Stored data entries

-- ==== Sys2Proof/Tests/Slice0.lean ====
section
/-! SUPPORT. Ill-formed terms that each check of WellFormed.lean refuses; the words of the opcode table; and for every
statement with hypotheses a concrete state and operands that meet them, clause by clause. -/

namespace Sys2Proof.Tests

open Sys2Proof.Machine

/-! Ill-formed terms -/

theorem test_wf_acc_mode : (Instr.lda .a (.mem (.dirY 0))).wf false false = false := by decide

theorem test_wf_acc_immediate : (Instr.adc .b (.imm 0x0100)).wf true false = false ∧ (Instr.adc .b (.imm 0x00FF)).wf true false = true ∧
    (Instr.adc .b (.imm 0xFFFF)).wf false true = true := by decide

theorem test_wf_muldiv : (Instr.mpy (.mem (.dirY 0))).wf false false = false ∧ (Instr.div (.imm 0x0100)).wf true false = false := by decide

theorem test_wf_sta : (Instr.sta .a (.dirY 0)).wf false false = false := by decide

theorem test_wf_ldm : (Instr.ldm (.absY 0) 0).wf false false = false ∧ (Instr.ldm (.abs 0) 0x0100).wf true false = false := by decide

theorem test_wf_ldx_ldy : (Instr.ldx (.mem (.dirX 0))).wf false false = false ∧ (Instr.ldy (.mem (.absY 0))).wf false false = false ∧
    (Instr.ldx (.imm 0x0100)).wf false true = false := by decide

theorem test_wf_stx_sty : (Instr.stx (.absY 0)).wf false false = false ∧ (Instr.sty (.absX 0)).wf false false = false := by decide

theorem test_wf_cpx_cpy : (Instr.cpx (.mem (.dirX 0))).wf false false = false ∧ (Instr.cpy (.imm 0x0100)).wf false true = false := by decide

theorem test_wf_modify : (Instr.inc (.mem (.dirInd 0))).wf false false = false ∧ (Instr.ror (.acc .b)).wf false false = true := by decide

theorem test_wf_rla : (Instr.rla 0x0100).wf true false = false := by decide

theorem test_wf_bits : (Instr.bbs (.dirX 0) 0 0).wf false false = false ∧ (Instr.bbc (.dir 0) 0x0100 0).wf true false = false ∧
    (Instr.seb (.absX 0) 0).wf false false = false ∧ (Instr.clb (.abs 0) 0x0100).wf true false = false := by decide

/-! Words as spec/opcode_table.json numbers them -/

theorem test_table_word : decodeTableWord 8 0xA9 = some (.lda .a (.imm 0)) ∧ decodeTableWord 16 0x42A9 = some (.lda .b (.imm 0)) ∧
    decodeTableWord 16 0x8928 = some .xab ∧ decodeTableWord 8 0x02 = none := by decide

theorem test_fetch_word : ended (step (State.reset.withFetchWord 16 0x8928)) (fun t => (t.ps.z, t.pcAddr)) = some (true, 0x010001) := by
  decide

/-! Reset -/

theorem test_reset_sequence : State.reset.resetSequence = .ok State.reset := by decide

/-! Witnesses -/

/-- m = x = 1. -/
def narrow8 : State := { start with ps := PS.ofBytes 0 0x30 }

/-- D = 1, m = 0. -/
def decimal16 : State := { start with ps := PS.ofBytes 0 0x08 }

/-- Single-chip mode. -/
def single : State := { start with cfg := { Config.default with mode := .singleChip } }

/-- ROM from C000, a device page at 4000, nothing in bank 80. -/
def mapped : State :=
  { start with cfg := { Config.default with memMap :=
      [⟨0x00C000, 0x00FFFF, .rom⟩, ⟨0x004000, 0x0040FF, .device⟩, ⟨0x800000, 0x80FFFF, .absent⟩] } }

/-- Code at PG:PC. -/
def coded (code : List Byte) (s : State) : State := { s with mem := s.mem.place s.pcAddr code }

theorem witness_DecodeEncode : (Instr.bbs (.abs 0xFFFF) 0x00FF 0x80).wf true true = true ∧
    (Instr.ldm (.absX 0xFFFF) 0xFFFF).wf false false = true ∧ (Instr.ldx (.imm 0x00FF)).wf false true = true := by decide

theorem witness_EncodeDecode : decode true false [0x24, 0x20, 0x81, 0x05, 0xEA] = .ok (.bbs (.dir 0x20) 0x81 0x05) [0xEA] ∧
    decode false true [0x42, 0xFF, 0xFF, 0xFF, 0xFF] = .ok (.sbc .b (.mem (.ablX 0xFFFFFF))) [] := by decide

theorem witness_EncodedLength : (Instr.nop).wf false false = true ∧ (Instr.bbc (.abs 0x1234) 0x5678 0xFE).wf false false = true := by decide

theorem witness_UndefinedCodesFault :
    let s := coded [0x02] start
    let u := coded [0x42, 0x00] start
    let v := coded [0x89, 0xFF] start
    (s.inputs = [] ∧ s.accepted = none ∧ s.run = .running ∧ s.canReadByte s.pcAddr = true ∧ s.mem.get s.pcAddr = 0x02) ∧
    (u.inputs = [] ∧ u.accepted = none ∧ u.run = .running ∧ u.canReadByte u.pcAddr = true ∧ u.canReadByte (u.pcAddr + 1) = true ∧
      u.mem.get (u.pcAddr + 1) = 0x00 ∧ u.mem.get u.pcAddr = 0x42 ∧
      decode false false [0x42, 0x00, 0, 0, 0, 0] = .bad (.code2 0x00)) ∧
    (v.inputs = [] ∧ v.accepted = none ∧ v.run = .running ∧ v.canReadByte v.pcAddr = true ∧ v.canReadByte (v.pcAddr + 1) = true ∧
      v.mem.get (v.pcAddr + 1) = 0xFF ∧ v.mem.get v.pcAddr = 0x89 ∧
      decode false false [0x89, 0xFF, 0, 0, 0, 0] = .bad (.code3 0xFF)) := by decide

theorem witness_StepRunsDecoded :
    let s := coded [0xA9, 0x34, 0x12] { start with pg := 0xFF, pc := 0xFFFE }
    s.inputs = [] ∧ s.accepted = none ∧ s.run = .running ∧
      decode s.ps.m s.ps.x (s.fetchFrom maxLength s.pcAddr).1 = .ok (.lda .a (.imm 0x1234)) [0xFF, 0xFF, 0xFF] := by decide

theorem witness_StepRunsMemory :
    let s := coded [0xEA] start
    s.inputs = [] ∧ s.accepted = none ∧ s.run = .running ∧ (Instr.nop).wf s.ps.m s.ps.x = true ∧
      ∀ (k : Nat) (v : Byte), (encode s.ps.m s.ps.x .nop)[k]? = some v → s.readByte (s.pcAddr + BitVec.ofNat 24 k) = .ok v := by
  refine ⟨rfl, rfl, rfl, rfl, fun k v h => ?_⟩
  match k with
  | 0 => cases h; decide
  | k + 1 => cases h

theorem witness_StepKeepsInv : ∃ t : State, (coded [0xEA] single).Inv ∧ step (coded [0xEA] single) = .next t :=
  ⟨_, ⟨by decide, by decide, by decide, by decide, by decide⟩, rfl⟩

theorem witness_StepKeepsConfig : ∃ t : State, step (coded [0xDB] start) = .next t := ⟨_, rfl⟩

theorem witness_ResetApplied :
    let now : Input := { reset := true, requests := [0] }
    let s : State := { requested with inputs := [now] }
    let own : ResetState := { ResetState.default with
      pc := some 0x1234, run := .waiting, pending := [0, 0, 9], memory := some [(0xFFFFFF, 0x12), (0x000000, 0xFF), (0xFFFFFF, 0x34)] }
    let u : State := { s with cfg := { s.cfg with resetState := own } }
    (s.resetNow = true ∧ s.cfg.resetState.pc = none ∧ s.canRead 2 s.cfg.resetVector = true ∧ s.cfg.resetState.memory = none) ∧
    (u.resetNow = true ∧ u.cfg.resetState.pc = some 0x1234 ∧ u.cfg.resetState.memory = own.memory ∧
      ended (step u) (fun t => (t.pc, t.run, t.pending, t.mem.get 0xFFFFFF, t.mem.cells.length)) =
        some (0x1234, .waiting, [0], 0x12, 1)) := by
  decide

theorem witness_RequestChoice :
    let source (level : BitVec 3) (maskable : Bool) : IntSource := { name := "", vector := 0x00FFF0, level, maskable }
    let s : State := { requested with
      pending := [2, 1, 0], cfg := { Config.default with intSources := [source 4 true, source 4 false, source 4 true] } }
    s.accepted = some (1, source 4 false) ∧ (0 ∈ s.pending ∧ s.ps.i = false ∧ s.ps.ipl.toNat < 4) ∧
    ({ s with pending := [2, 0] } : State).accepted = some (0, source 4 true) ∧
    ({ s with pending := [0], ps := PS.ofBytes 4 0 } : State).accepted = none := by decide

theorem witness_InterruptEntry :
    ∀ s ∈ [requested, { requested with run := .stopped }, { requested with run := .waiting, sp := 0x0002 }],
      s.resetNow = false ∧ s.atBoundary.accepted = s.cfg.intSources.head?.map (fun src => (0, src)) ∧ s.mem.wf = true ∧
        s.ramBelow 5 s.sp = true ∧ s.canRead 2 0x00FFF0 = true := by decide

theorem witness_PowerStates :
    (∀ i ∈ [Instr.stp, .wit], start.mayContinue i = true ∧ single.mayContinue i = true) ∧
    ∀ r ∈ [RunState.stopped, .waiting],
      let s : State := { requested with run := r, ps := PS.ofBytes 4 0 }
      (s.run = .stopped ∨ s.run = .waiting) ∧ s.resetNow = false ∧ s.atBoundary.accepted = none := by decide

theorem witness_IndirectAddresses :
    let s : State := { start with dpr := 0xFFFF, x := 0xFFFF }
    ((0x0200FD : Addr).toNat = s.dpr.toNat + (0xFF : Byte).toNat + lowBits s.xw s.x ∧ s.canRead 2 0x0200FD = true) ∧
    ((0x0100FE : Addr).toNat = s.dpr.toNat + (0xFF : Byte).toNat ∧ s.canRead 2 0x0100FE = true ∧ s.canRead 3 0x0100FE = true) := by
  decide

theorem witness_StackRelativeAddresses :
    let s : State := { start with sp := 0xFF00 }
    s.sp.toNat + (0xFF : Byte).toNat ≤ 0xFFFF ∧ 0xFFFF < ({ s with sp := 0xFF01 } : State).sp.toNat + (0xFF : Byte).toNat ∧
    ((0x00FFFE : Addr).toNat = s.sp.toNat + (0xFE : Byte).toNat ∧ s.sp.toNat + (0xFE : Byte).toNat + 1 ≤ 0xFFFF ∧
      s.canRead 2 0x00FFFE = true) ∧
    0xFFFF < s.sp.toNat + (0xFF : Byte).toNat + 1 := by decide

theorem witness_OperandValues :
    start.ea (.abs 0xFFFF) = .ok 0x00FFFF ∧ start.canRead (bytesOf .w16) 0x00FFFF = true ∧
    mapped.ea (.abl 0x00FFFF) = .ok 0x00FFFF ∧ mapped.canRead (bytesOf .w8) 0x00FFFF = true := by decide
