-- ==== Sys2Proof/Machine/Crc.lean ====
section
/-! DEFINITION. The CRC-32 generator: commands CRC32 and CRCV (41_crc.md). -/

namespace Sys2Proof.Machine

/-- One bit step (41_crc.md R151). -/
def crcBit (c : Word) : Word :=
  if c.getLsbD 0 then (c >>> 1) ^^^ Config.crcPoly else c >>> 1

/-- One byte step: the byte into bits 7:0, then eight bit steps (41_crc.md R152). -/
def crcByte (c : Word) (b : Byte) : Word :=
  crcBit (crcBit (crcBit (crcBit (crcBit (crcBit (crcBit (crcBit (c ^^^ b.setWidth 32))))))))

/-- The raw register over the `n` bytes from offset `a` up, in ascending order (41_crc.md R153, with n = l - a). -/
def crcRaw (buf : Buffer) (c : Word) (a : Nat) : Nat → Res Word
  | 0 => .ok c
  | n + 1 => (readByte buf a).bind fun b => crcRaw buf (crcByte c b) (a + 1) n

/-- The checksum of the range [a, l), for a ≤ l (41_crc.md R154). -/
def crcRange (buf : Buffer) (a l : Nat) : Res Word :=
  (crcRaw buf Config.crcInit a (l - a)).bind fun c => .ok (c ^^^ Config.crcXorOut)

/-- The body of CRC32 (41_crc.md R156). -/
def crc32Body (s : State) : Res Regs :=
  (crcRange s.buf s.cursor s.bound).bind fun r => .ok { s.regs with crc := r }

/-- CRC32: checksum of the window (41_crc.md R156). -/
def execCrc32 (s : State) : Host.Outcome State Fault Refusal := runCommand crc32Body s

/-- The body of CRCV (41_crc.md R157). -/
def crcvBody (s : State) : Res Regs :=
  if s.bufLen < s.bound + 4 then .raise .badWindow
  else (crcRange s.buf s.cursor s.bound).bind fun r =>
    (memRead s.buf s.bound 4).bind fun t =>
      if r.toNat = t then .ok { s.regs with crc := r } else .raise .corrupt

/-- CRCV: checksum of the window compared with the trailer that follows it (41_crc.md R157). -/
def execCrcv (s : State) : Host.Outcome State Fault Refusal := runCommand crcvBody s

end Sys2Proof.Machine
end

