-- ==== Sys2Proof/Machine/Script.lean ====
section
/-! DEFINITION. The host script: its lines, its pseudo-instructions and how a host runs them against one instance
(30_encoding.md R118, R119; log entry 13). -/

namespace Sys2Proof.Machine

/-- A host running a script: what it has read (`$r`, newest first) and the instance it drives. -/
structure ScriptState where
  got : List (Reg × Word)
  sfpu : State
  deriving DecidableEq, Repr

/-- `$r`: the value last read from register r (R118). -/
def lastRead (r : Reg) : List (Reg × Word) → Option Word
  | [] => none
  | (q, v) :: rest => if q = r then some v else lastRead r rest

/-- The value of an expression, modulo 2^32 (R118); the error names a register no earlier line has read. -/
def evalExpr (got : List (Reg × Word)) : ScriptExpr → Except Reg Word
  | .const v => .ok v
  | .got r =>
    match lastRead r got with
    | some v => .ok v
    | none => .error r
  | .add a b =>
    match evalExpr got a, evalExpr got b with
    | .ok x, .ok y => .ok (x + y)
    | .error r, _ => .error r
    | .ok _, .error r => .error r

/-- The register a line sets. -/
def setReg : SetReg → Reg
  | .off => .off
  | .lim => .lim

/-- The host transaction of a line (R118, column "bus transaction"). -/
def lineTxn (got : List (Reg × Word)) : ScriptLine → Except Reg HostTxn
  | .set d v =>
    match evalExpr got v with
    | .ok x => .ok (.write (regIdx (setReg d)) x)
    | .error r => .error r
  | .issue i => .ok (.write (regIdx .cmd) (encode i))
  | .get r => .ok (.read (regIdx r))
  | .reset => .ok .reset

/-- What the host has read after a line: `GET r` makes the value read `$r` (R118). -/
def gotAfter (l : ScriptLine) (h : ScriptState) : List (Reg × Word) :=
  match l with
  | .set _ _ => h.got
  | .issue _ => h.got
  | .get r => (r, hostReadValue (regIdx r) h.sfpu) :: h.got
  | .reset => h.got

/-- Run one line (R118). -/
def runLine (l : ScriptLine) (h : ScriptState) : Host.Outcome ScriptState Fault Refusal :=
  match lineTxn h.got l with
  | .error r => .refused (.scriptValueNotRead r)
  | .ok t =>
    match hostTransact t h.sfpu with
    | .next s' => .next ⟨gotAfter l h, s'⟩
    | .fault f => .fault f
    | .refused r => .refused r

/-- Run lines in order (R118). -/
def runLines : List ScriptLine → ScriptState → Host.Outcome ScriptState Fault Refusal
  | [], h => .next h
  | l :: ls, h =>
    match runLine l h with
    | .next h' => runLines ls h'
    | .fault f => .fault f
    | .refused r => .refused r

/-- The expansion of a pseudo-instruction (R119). -/
def expandPseudo : Pseudo → List ScriptLine
  | .window a b => [.set .off a, .set .lim b]
  | .mov rd rs => [.get rs, .set rd (.got rs)]
  | .enter => [.get .payOff, .set .off (.got .payOff), .get .payLim, .set .lim (.got .payLim)]
  | .skip n => [.get .off, .set .off (.add (.got .off) n)]
  | .check => [.get .payLim, .set .lim (.got .payLim), .issue .crcv]
  | .next f => [.get .hLen, .set .off (.add f (.got .hLen)), .get .buflen, .set .lim (.got .buflen)]

end Sys2Proof.Machine
end

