-- ==== Sys2Proof/Tests/Slice0.lean ====
section
/-! SUPPORT. Tests on single steps, with expected values from spec/95_test_vectors.md (V<n>) and the rules' own examples, and a
witness for the hypotheses of every statement that has some. -/

set_option Elab.async false

namespace Sys2Proof.Tests

open Sys2Proof.Machine Sys2Proof.Safety

/-! ### Helpers -/

/-- A state with this buffer, window and the vectors' MAGIC (95, "How to read this file"). -/
def at' (bytes : List Byte) (off lim : Word) : State :=
  { State.reset with
    buf := Buffer.ofBytes bytes, magic := 0x50455453#32, regs := { Regs.reset with off := off, lim := lim } }

/-- Does the command answer a next state of which this holds? -/
def ran (i : Instr) (s : State) (p : State → Bool) : Bool :=
  match exec i s with
  | .next t => p t
  | .fault _ => false
  | .refused _ => false

/-- Does a step answer a next state of which this holds? -/
def stepped (s : State) (p : State → Bool) : Bool :=
  match step s with
  | .next t => p t
  | .fault _ => false
  | .refused _ => false

theorem next_of_ran {i : Instr} {s : State} {p : State → Bool} (h : ran i s p = true) :
    ∃ t, exec i s = .next t ∧ p t = true := by
  unfold ran at h
  split at h
  · next t ht => exact ⟨t, ht, h⟩
  · cases h
  · cases h

theorem next_of_stepped {s : State} {p : State → Bool} (h : stepped s p = true) : ∃ t, step s = .next t ∧ p t = true := by
  unfold stepped at h
  split at h
  · next t ht => exact ⟨t, ht, h⟩
  · cases h
  · cases h

/-- A command that ends OK, or in an error, on this state. -/
theorem status_of_ran {i : Instr} {s : State} {w : Word} (h : ran i s (fun t => t.regs.status == w) = true) :
    ∃ t, exec i s = .next t ∧ t.regs.status = w := by
  obtain ⟨t, ht, hp⟩ := next_of_ran h
  exact ⟨t, ht, by simpa using hp⟩

/-- The 51-byte frame of V16. -/
def frame : List Byte :=
  [0x53, 0x54, 0x45, 0x50, 0x4D, 0x44, 0x44, 0x31, 0x33, 0x00, 0x00, 0x00, 0x00, 0x00, 0x2A, 0x36] ++
  [0xFE, 0x9C, 0x97, 0x17, 0x07, 0x00, 0x00, 0x00, 0x01, 0x00, 0x00, 0x00, 0x01, 0xF8, 0x04, 0x41] ++
  [0x41, 0x50, 0x4C, 0xBD, 0x84, 0x40, 0xFC, 0x83, 0x74, 0xBD, 0x88, 0x34, 0xFC, 0x82, 0x2C, 0x54] ++
  [0x0D, 0x97, 0x6E]

/-! ### The decoder: words written out from 30_encoding.md R90, R91 (OPCODE in 7:0, ZERO in 31:8) -/

theorem test_decode_crc32 : decode (0x000000#24 ++ 0x01#8) = .ok .crc32 := by decide
theorem test_decode_crcv : decode (0x000000#24 ++ 0x02#8) = .ok .crcv := by decide
theorem test_decode_vu32 : decode (0x000000#24 ++ 0x03#8) = .ok .vu32 := by decide
theorem test_decode_vu64 : decode (0x000000#24 ++ 0x04#8) = .ok .vu64 := by decide
theorem test_decode_str : decode (0x000000#24 ++ 0x05#8) = .ok .str := by decide
theorem test_decode_dec : decode (0x000000#24 ++ 0x06#8) = .ok .dec := by decide
theorem test_decode_hdr : decode (0x000000#24 ++ 0x07#8) = .ok .hdr := by decide

/-! ### Well-formedness: an ill-formed term for each check -/

theorem test_wf_refuses_zero_field : commandWordWellFormed 0x00000103#32 = false := by decide
theorem test_wf_refuses_opcode_00 : commandWordWellFormed 0x00000000#32 = false := by decide
theorem test_wf_refuses_opcode_08 : commandWordWellFormed 0x00000008#32 = false := by decide
theorem test_wf_refuses_byte_access : BusAccess.wellFormed (.read 4 1) = false := by decide
theorem test_wf_refuses_misaligned_access : BusAccess.wellFormed (.write 2 4 0) = false := by decide
theorem test_wf_refuses_long_buffer (bytes : List Byte) (h : 2 ^ 32 ≤ bytes.length) :
    Event.wellFormed (.attach bytes) = false := by
  simp [Event.wellFormed]; omega
theorem test_wf_refuses_disturbed_launch : Event.wellFormed (.disturbed 1) = false := by decide
theorem test_wf_accepts : Event.wellFormed (.attach frame) = true ∧ Instr.wellFormed .hdr = true := by decide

Task brief:
Word for word, please print every line from the beginning of the records to the line bearing "statement with hypotheses", counting both ends and stopping there.

Result for this exercise:
-- ==== Sys2Proof/Tests/Slice0.lean ====
section
/-! SUPPORT. Ill-formed terms that each check of WellFormed.lean refuses; the words of the opcode table; and for every
statement with hypotheses a concrete state and operands that meet them, clause by clause. -/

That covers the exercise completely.